Before stepping out, I put on the cap. Bodie is standing right outside Cap’s door, ready to signal Raven to start the music, but the moment he sees me, he loses his shit.

A laugh explodes out of him, and even when he tries to cover his mouth to contain it, he can’t.

The fucker ends up taking his phone from his back pocket and snapping a picture.

Did I steal his phone and toss it down the hallway? I sure as fuck do. Then, head held high, I walked into the main room just as the opening notes of Danger Zone by Kenny Loggins starts crackling through the speakers.

I’d make a damn fool of myself if that’s what it’d take to convince her to be my old lady and wear my property patch, which is exactly what I do.

The hollering and catcalls are distant echoes.

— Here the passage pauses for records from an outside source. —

-- ==== Sys2Proof/Laws/PerInstr.lean ====
section
/-! SUPPORT. Per-command laws: a command row is well-formed exactly when its path and its request frame are. -/

namespace Sys2Proof.Laws.RequestFrames

open Sys2Proof

/-- The path and the request frame a command row carries; none for an event (R54, R66). -/
def frame : Instr → Option (Path × Req)
  | .go _ _ => none
  | .ack _ => none
  | .commandTaken _ => none
  | .registerWrite _ _ _ _ => none
  | .mctpCommandMessage _ _ _ _ => none
  | .setEndpointId _ _ _ => none
  | .getEndpointId _ => none
  | .getMctpVersionSupport _ _ => none
  | .getMessageTypeSupport _ => none
  | .getVendorDefinedMessageSupport _ _ => none
  | .dynamicAddressAssignment _ => none
  | .getTid => none
  | .getPldmVersion _ => none
  | .getPldmTypes => none
  | .getPldmCommands _ => none
  | .getPdrRepositoryInfo => none
  | .getPdr _ => none
  | .getSensorReading _ => none
  | .nop c q => some (c, q)
  | .deviceInfo c q => some (c, q)
  | .getOpStatus c q => some (c, q)
  | .warmReset c q => some (c, q)
  | .warmResetDelayExpiry => none
  | .coreGetStatus c q => some (c, q)
  | .coreSetConfig c q => some (c, q)
  | .hearthCtl c q => some (c, q)
  | .fwGetStatus c q => some (c, q)
  | .fwBegin c q => some (c, q)
  | .fwEraseComplete _ => none
  | .fwWrite c q => some (c, q)
  | .fwFinish c q => some (c, q)
  | .fwVerifyComplete _ => none
  | .fwActivate c q => some (c, q)
  | .hostMemoryRequest _ _ => none
  | .deviceMemoryRequest _ _ => none
  | .admissionRetry _ => none
  | .npSlotReserved _ _ => none
  | .egressTlpIssue _ => none
  | .pcieAckReceived _ => none
  | .completionReceived _ _ => none
  | .pcieMessageReceived _ _ _ => none
  | .completionTimeout _ _ => none
  | .tagQuarantineEnd _ _ => none
  | .pcieLinkDown _ => none
  | .configurationRequest _ _ => none
  | .barWrite _ _ _ _ _ => none
  | .memorySpaceEnableWrite _ _ _ _ => none
  | .powerControllerControlWrite _ _ _ => none
  | .dpcTriggerStatusClear _ _ => none
  | .dpcSoftwareTrigger _ _ => none
  | .secondaryBusReset _ _ => none
  | .functionFlr _ _ _ => none
  | .mgmtFunctionFlr _ => none
  | .unplugTimerExpiry _ _ => none
  | .targetLost _ => none
  | .vdspDrainEnd _ _ => none
  | .presenceChange _ _ => none
  | .perstHoldExpiry _ => none
  | .dataLinkActive _ _ _ _ => none
  | .linkDetectTimeout _ => none
  | .configWaitExpiry _ => none
  | .deviceNotReadyTimeout _ => none
  | .upstreamPerstNAssert _ => none
  | .upstreamPerstNRelease _ => none
  | .hotReset _ => none
  | .portGetStatus c q => some (c, q)
  | .portSetConfig c q => some (c, q)
  | .portReset c q => some (c, q)
  | .portResetComplete _ _ => none
  | .vdspBind c q => some (c, q)
  | .vdspUnbind c q => some (c, q)
  | .vdspGet c q => some (c, q)
  | .fenceTimeExpiry _ _ => none
  | .winStage c q => some (c, q)
  | .winCommit c q => some (c, q)
  | .commitDrainWaitExpiry _ => none
  | .drainComplete _ => none
  | .winDiscard c q => some (c, q)
  | .winRead c q => some (c, q)
  | .devShare c q => some (c, q)
  | .devShareComplete _ _ => none
  | .migrateFence c q => some (c, q)
  | .planeCellTime _ => none
  | .iterationMeasurement _ => none
  | .iterationFastLower _ => none
  | .spillReadback _ _ _ _ => none
  | .flitTime _ => none
  | .flitReceived _ _ _ _ _ => none
  | .nakTimeout _ => none
  | .replayTimeout _ => none
  | .lresetExpiry _ => none
  | .electricalIdleExpiry _ => none
  | .beaconReceived _ _ => none
  | .detectTimeout _ => none
  | .equalizationComplete _ _ => none
  | .equalizeTimeout _ => none
  | .alignComplete _ => none
  | .alignTimeout _ => none
  | .trainingRetryWaitExpiry _ => none
  | .trainRecordReceived _ _ _ => none
  | .laneLockLost _ _ => none
  | .signalLost _ _ => none
  | .frefclkLoss => none
  | .linkGetStatus c q => some (c, q)
  | .linkSet c q => some (c, q)
  | .linkReset c q => some (c, q)
  | .linkHandleTimeout _ => none
  | .fabricPacketReceived _ _ => none
  | .doneReport _ _ _ => none
  | .writeAckReceived _ _ => none
  | .relayedCommand _ _ _ _ => none
  | .extractingAnnouncement _ _ => none
  | .getVersion _ => none
  | .getCapabilities _ => none
  | .negotiateAlgorithms _ => none
  | .getDigests _ => none
  | .getCertificate _ _ _ => none
  | .challenge _ _ => none
  | .getMeasurements _ => none
  | .spdmResponseReceived _ _ => none
  | .spdmRetryTimer _ => none
  | .failoverTimer _ => none
  | .revertTimer _ _ => none
  | .flowMoveComplete _ _ => none
  | .extractReq => none
  | .extractFilterExpiry => none
  | .neighbourRerouteReport _ => none
  | .extractDrainComplete => none
  | .extractTimeout => none
  | .routeSet c q => some (c, q)
  | .routeRead c q => some (c, q)
  | .fabGetModule c q => some (c, q)
  | .fabAdmit c q => some (c, q)
  | .fabWithdraw c q => some (c, q)
  | .fabRelay c q => some (c, q)
  | .relayResponse _ _ => none
  | .relayTimeout _ => none
  | .fabSetConfig c q => some (c, q)
  | .peerImageRequest _ => none
  | .poolAccess _ _ _ => none
  | .zeroingComplete _ => none
  | .scrubComplete _ _ => none
  | .poolFenceComplete _ => none
  | .patrolScrubRead _ _ _ => none
  | .channelLost _ => none
  | .poolGetStatus c q => some (c, q)
  | .poolConfig c q => some (c, q)
  | .sodAssign c q => some (c, q)
  | .sodRelease c q => some (c, q)
  | .sodQuery c q => some (c, q)
  | .sodSet c q => some (c, q)
  | .contribution _ _ _ _ _ _ => none
  | .enginePacket _ => none
  | .pullReadComplete _ _ _ _ => none
  | .flushReadComplete _ _ _ => none
  | .chunkTimeout _ _ => none
  | .groupMoveComplete _ => none
  | .groupDestroyComplete _ => none
  | .rtGetStatus c q => some (c, q)
  | .rtPartSet c q => some (c, q)
  | .rtGroupCreate c q => some (c, q)
  | .rtGroupDestroy c q => some (c, q)
  | .rtGroupRead c q => some (c, q)
  | .rtGroupReset c q => some (c, q)
  | .rtGroupMove c q => some (c, q)
  | .frameReceived _ _ _ => none
  | .pfcFrameReceived _ _ _ => none
  | .pfcRefresh _ _ => none
  | .pfcPauseExpiry _ _ => none
  | .pauseWatchExpiry _ _ => none
  | .qpTxTailWrite _ _ _ => none
  | .qpRxTailWrite _ _ _ => none
  | .transmitSchedule _ => none
  | .descriptorFetchComplete _ _ _ _ => none
  | .egressFrameStart _ => none
  | .vnicReceive _ _ _ => none
  | .rxWaitTimeout _ _ => none
  | .itrExpiry _ _ => none
  | .logicalPortLinkChange _ _ => none
  | .vnicFunctionReset _ => none
  | .qpDisableComplete _ _ => none
  | .netPortTrainingEnd _ _ => none
  | .netGetStatus c q => some (c, q)
  | .netPortSet c q => some (c, q)
  | .vnicCreate c q => some (c, q)
  | .vnicDestroy c q => some (c, q)
  | .vnicSet c q => some (c, q)
  | .vnicQpSet c q => some (c, q)
  | .netEmSet c q => some (c, q)
  | .netAclSet c q => some (c, q)
  | .netPtpClock c q => some (c, q)
  | .gateEntryTransition _ => none
  | .gateChangeTime _ => none
  | .ptpOutputEdge _ => none
  | .ptpInputEdge _ _ => none
  | .ptpClockLoss => none
  | .ptpClockRelock => none
  | .tmShaperSet c q => some (c, q)
  | .tmSchedSet c q => some (c, q)
  | .tmMeterSet c q => some (c, q)
  | .tmWredSet c q => some (c, q)
  | .tmGateSet c q => some (c, q)
  | .tmGateGet c q => some (c, q)
  | .ptpOutSet c q => some (c, q)
  | .ptpInSet c q => some (c, q)
  | .ptpInRead c q => some (c, q)
  | .load _ _ _ _ _ _ _ => none
  | .store _ _ _ _ _ => none
  | .instructionFetch _ _ _ _ _ => none
  | .lr _ _ _ _ _ _ => none
  | .sc _ _ _ _ _ _ _ => none
  | .amo _ _ _ _ _ _ _ _ => none
  | .fence _ _ _ _ => none
  | .fenceI _ _ => none
  | .kfence _ _ _ => none
  | .fenceRetire _ _ => none
  | .mpuCsrWrite _ _ _ _ _ => none
  | .kattrCsrWrite _ _ _ _ => none
  | .ksterrWrite _ _ _ => none
  | .fenceWatchExpiry _ _ => none
  | .alarmRequest _ => none
  | .alarmRelease _ => none
  | .alarmFire _ => none
  | .machineTimerInterrupt _ _ => none
  | .msipWrite _ _ _ => none
  | .abstractCommand _ _ _ => none
  | .systemBusAccess _ _ _ _ _ => none
  | .clusterStopComplete _ => none
  | .partGet c q => some (c, q)
  | .partSet c q => some (c, q)
  | .isoGetStatus c q => some (c, q)
  | .strictSet c q => some (c, q)
  | .faultDetected _ _ _ _ => none
  | .blockReady _ => none
  | .reactionShadowEnd _ => none
  | .ledgerFlashCopy => none
  | .fltGetSummary c q => some (c, q)
  | .fltRead c q => some (c, q)
  | .fltClear c q => some (c, q)
  | .fltSetReaction c q => some (c, q)
  | .fltGetReaction c q => some (c, q)
  | .fltLedgerRead c q => some (c, q)
  | .fltLedgerClear c q => some (c, q)
  | .ledgerFlashClearComplete _ => none
  | .fltInject c q => some (c, q)
  | .fltAerRead c q => some (c, q)
  | .evPop c q => some (c, q)
  | .powerOn => none
  | .auxRailLost => none
  | .moduleReset _ => none
  | .watchdogExpiry => none
  | .resetPulseEnd => none
  | .supervisorRelease _ => none
  | .startTimerExpiry => none
  | .stableIntervalExpiry => none
  | .hostDownloadGo => none
  | .hostDownloadComplete _ _ => none
  | .peerImageReceived _ _ => none
  | .powerEnAsserted => none
  | .powerEnDeasserted => none
  | .softStartComplete _ => none
  | .railsGood => none
  | .resetThreshold => none
  | .overVoltageLockout => none
  | .overVoltageRelease => none
  | .resetReleaseLevel => none
  | .brownoutHoldoffExpiry => none
  | .thermalTrip => none
  | .thermalTripClear => none
  | .sagWarning _ => none
  | .warningClear _ => none
  | .efuseFaultTimer => none
  | .efuseShortCircuit => none
  | .efuseRetry => none
  | .railOutOfTolerance _ _ => none
  | .thermalWarning _ => none
  | .telemetrySample _ => none
  | .pwrGetStatus c q => some (c, q)
  | .pwrSetConfig c q => some (c, q)
  | .sweep _ => none
  | .sweepSlotWrite _ => none
  | .cntRead c q => some (c, q)
  | .cntSet c q => some (c, q)
  | .cntSweepSet c q => some (c, q)
  | .cntSweepGet c q => some (c, q)
  | .charSample _ _ _ _ _ => none
  | .marginReplan _ => none
  | .bistComplete _ _ _ _ _ _ => none
  | .nonceExpiry => none
  | .bistRun c q => some (c, q)
  | .bistGet c q => some (c, q)
  | .lcAdvance c q => some (c, q)
  | .rmaChallenge c q => some (c, q)
  | .rmaUnlock c q => some (c, q)
  | .ageGetStatus c q => some (c, q)
  | .ageSetConfig c q => some (c, q)
  | .bypass _ => none
  | .idcode => none
  | .samplePreload _ => none
  | .extest => none
  | .intest => none
  | .clamp => none
  | .highz => none
  | .efuseCurrentLimit => none
  | .efuseOnInterval => none
  | .propagatedResetComplete _ => none
  | .clockDomainRelease _ => none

I’m so in my own head, focused on Lily and my steps, that the crowd sort of fades into the background.

It’s like Lily said. Sometimes the music and the moment take over, and it’s an out-of-body experience; the emotions take hold, and everything else, right or wrong, disappears.

Embarrassing myself doesn’t matter.

Her smiles.

Her laughs.

Her tears.

Her nod of “yes”.

The way she accepted the property vest and ran her fingers over Lil’ Bird.

The way she practically tackled me to jump into my arms.

And the way she kissed me like she’d never been so happy in her entire life until this moment.

Those were the things that mattered.

I held her, knowing she was mine and that she always would be.

A dream I never wanted to wake from. Each day will be a blessing.

She could roam wherever she wished as long as she took me with her.

That’s what this meant to me. That no matter what came our way, we’d face it together, no matter the weather.